- Jean Dallaire in 1956 when he was working for the National Film Board as an illustrator.
- Born: Jean-Philippe Dallaire 9 June 1916 Hull, Quebec, Canada
- Died: 27 November 1965 (aged 49) Vence, Alpes-Maritimes, France
- Occupation: Painter
- Known for: Carnival scenes

= Jean Dallaire =

Canadian painter (1916-1965)

Jean-Philippe Dallaire (9 June 1916 – 27 November 1965) was one of the leading artists working figuratively in the 1960s in Canada. He is known for his festive scenes peopled by macabre characters.

==Early years==
Jean-Philippe Dallaire was born in Hull to a large working-class family.
He started drawing when he was eleven years old.
He studied at the École technique in Hull and at the Central Technical School in Toronto between 1932 and 1935. Dallaire then studied briefly in Boston.

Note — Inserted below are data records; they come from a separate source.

theorem unfilterBytes_run {s : State} (pred : Nat → Nat → Nat → Nat) (hq : Quiet s) (hl : LegalRanges s.lat)
    (hbpp : 1 ≤ s.lat.bpp.toNat) (hrow : 1 ≤ s.row → s.lat.rowBytes.toNat ≤ s.out.toNat) (n : Nat) :
    ∀ {t : State} {k : Nat} {g : Nat → Byte}, Emitted s t k (s.p.toNat + 8 * k) g →
      (∀ j < k, g j = rowByte pred s g j) → k + n ≤ s.lat.rowBytes.toNat →
      s.p.toNat + 8 * (k + n) ≤ inputBits s → s.out.toNat + (k + n) ≤ s.lat.dstCap.toNat →
        ∃ u g', unfilterBytes pred s.out.toNat k n t = .ok () u ∧
          Emitted s u (k + n) (s.p.toNat + 8 * (k + n)) g' ∧ ∀ j < k + n, g' j = rowByte pred s g' j := by
  induction n with
  | zero => exact fun h hg _ _ _ => ⟨_, _, rfl, h, hg⟩
  | succ n ih =>
    intro t k g h hg hrb hb hroom
    let g1 : Nat → Byte := fun j => if j = k then rowByte pred s g k else g j
    have hlt : ∀ j < k, g1 j = g j := fun j hj => if_neg (by omega)
    have hrec : ∀ j ≤ k, rowByte pred s g1 j = rowByte pred s g j := by
      intro j hj
      unfold rowByte
      simp only
      congr 2
      split
      · rw [hlt _ (by omega)]
      · rfl
    have hk : g1 k = rowByte pred s g k := if_pos rfl
    have h1 : Emitted s t k (s.p.toNat + 8 * k) g1 := h.congr fun j hj => (hlt j hj).symm
    have hstep := h1.step hl (by omega) (s.p.toNat + 8 * (k + 1))
    obtain ⟨u, g', hu, he, hg'⟩ := ih hstep (fun j hj => by
      rw [hrec j (by omega)]
      by_cases hjk : j = k
      · rw [hjk, hk]
      · rw [hlt j (by omega), hg j (by omega)]) (by omega) (by omega) (by omega)
    refine ⟨u, g', ?_, by rwa [show k + (n + 1) = k + 1 + n by omega], fun j hj => hg' j (by omega)⟩
    rw [unfilterBytes, Act.bind_ok (h.readBits hq hl (by omega) (m := 8) (by omega)),
      Act.bind_ok (neighbours_ok (s := t.setP _) (h.quiet hq) _ _)]
    have hlat : (t.setP (s.p.toNat + 8 * k + 8)).lat = s.lat := h.lat
    have hrw : (t.setP (s.p.toNat + 8 * k + 8)).row = s.row := h.row
    have hby : ∀ x, outputByte (t.setP (s.p.toNat + 8 * k + 8)) x = outputByte t x := fun _ => rfl
    have hval : reconstruct (inputField s (s.p.toNat + 8 * k) 8)
        (pred
          (if s.lat.bpp.toNat ≤ k then (outputByte t (s.out.toNat + k - s.lat.bpp.toNat)).toNat else 0)
          (if 1 ≤ s.row then (outputByte t (s.out.toNat - s.lat.rowBytes.toNat + k)).toNat else 0)
          (if 1 ≤ s.row ∧ s.lat.bpp.toNat ≤ k then
            (outputByte t (s.out.toNat - s.lat.rowBytes.toNat + k - s.lat.bpp.toNat)).toNat else 0)) = g1 k := by
      rw [hk, rowByte]
      congr 2
      · split
        · rw [show s.out.toNat + k - s.lat.bpp.toNat = s.out.toNat + (k - s.lat.bpp.toNat) by omega,
            h.bytes _ (by omega)]
        · rfl
      · split
        · rename_i hr
          have := hrow hr
          rw [h.earlier hl (by omega) (by omega)]
        · rfl
      · split
        · rename_i hr
          have := hrow hr.1
          rw [h.earlier hl (by omega) (by omega)]
        · rfl
    simp only [hlat, hrw, hby, hval]
    rw [show s.p.toNat + 8 * k + 8 = s.p.toNat + 8 * (k + 1) by omega, Act.bind_ok (h1.emit hq (by omega) _)]
    exact hu

end Sys2Proof.Machine
end

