-- ==== Sys2Proof/Laws/Step.lean ====
section
/-! SUPPORT. The step: what a host action on a register reaches, and the little-endian words of the bus. -/

namespace Sys2Proof.Machine

theorem wordOfBytes_wordBytes (w : Word) : wordOfBytes (wordBytes w) = w := by
  apply BitVec.eq_of_toNat_eq
  have := w.isLt
  simp [wordOfBytes, wordBytes, List.range_succ]
  omega

@[simp] theorem wordBytes_length (w : Word) : (wordBytes w).length = 4 := rfl

theorem regAt_offset (r : Reg) : regAt r.offset = some r := by cases r <;> decide

theorem offset_le (r : Reg) : r.offset ≤ 60 := by cases r <;> decide

/-- An aligned access of four bytes at a register's address reaches it. -/
theorem busTarget_register {pl : Config.Platform} (h : pl.regBase.toNat + 64 ≤ 2 ^ 32) (r : Reg) :
    busTarget pl (pl.regBase + BitVec.ofNat 32 r.offset).toNat 4 = .register r := by
  have ho := offset_le r
  have ha : (pl.regBase + BitVec.ofNat 32 r.offset).toNat = pl.regBase.toNat + r.offset := by
    simp only [BitVec.toNat_add, BitVec.toNat_ofNat]
    omega
  have hm : rangesMeet (pl.regBase.toNat + r.offset) 4 pl.regBase.toNat Config.regBlockSize = true := by
    simp [rangesMeet, Config.regBlockSize]
    omega
  unfold busTarget
  rw [ha, if_pos hm, if_pos ⟨rfl, by omega⟩, Nat.add_sub_cancel_left, regAt_offset]

theorem step_idle {s : State} (h : s.host = []) : step s = engineTick s := by
  simp only [step, h]

theorem step_wait {s : State} {k : Nat} {act : HostAct} {rest : List HostItem} (h : s.host = ⟨k + 1, act⟩ :: rest) :
    step s = engineTick { s with host := ⟨k, act⟩ :: rest } := by
  simp only [step, h]

theorem step_write {s : State} {a : Word} {bytes : List Byte} {rest : List HostItem}
    (h : s.host = ⟨0, .write a bytes⟩ :: rest) : step s = hostWrite a bytes { s with host := rest } := by
  simp only [step, h]

theorem step_read {s : State} {a : Word} {n : Nat} {rest : List HostItem} (h : s.host = ⟨0, .read a n⟩ :: rest) :
    step s = hostRead a n { s with host := rest } := by
  simp only [step, h]

theorem step_reset {s : State} {rest : List HostItem} (h : s.host = ⟨0, .reset⟩ :: rest) :
    step s = hostReset { s with host := rest } := by
  simp only [step, h]

/-! ### The engine's step by what the fetch answers -/

theorem engineStep_raised {s t : State} {f : Format} {e : ErrCode} (hf : s.phase.format = some f)
    (hv : fetchValue f s = .raised e t) : engineStep s = .next (t.complete e) := by
  simp only [engineStep, hf, hv, tokenEnd_raised]

theorem engineStep_ok {s t : State} {f : Format} {v : Nat} {i : Instr} (hf : s.phase.format = some f)
    (hv : fetchValue f s = .ok v t) (hi : decode f v = .ok i) : engineStep s = exec i t := by
  simp only [engineStep, hf, hv, hi]

end Sys2Proof.Machine
end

In 1936 he set up his studio in the Dominican monastery in Ottawa and began his career painting religious subjects. That year, at the age of twenty, he painted a self-portrait that was later acquired from his estate by the National Gallery of Canada in 1972. In Ottawa, Dallaire become involved with Les Confrères artistes Le Caveau, working alongside Henri Masson. In 1938 Dallaire studied at the École des Beaux Arts in Montreal.
In October 1938 the government of Quebec gave him a grant that allowed him to go to Paris and study at Ateliers d'Art Sacré and the studio of André Lhote.
He also worked in his own studio in Montmartre.
While in Paris he encountered the work of Pablo Picasso and the surrealists, such as Salvador Dalí.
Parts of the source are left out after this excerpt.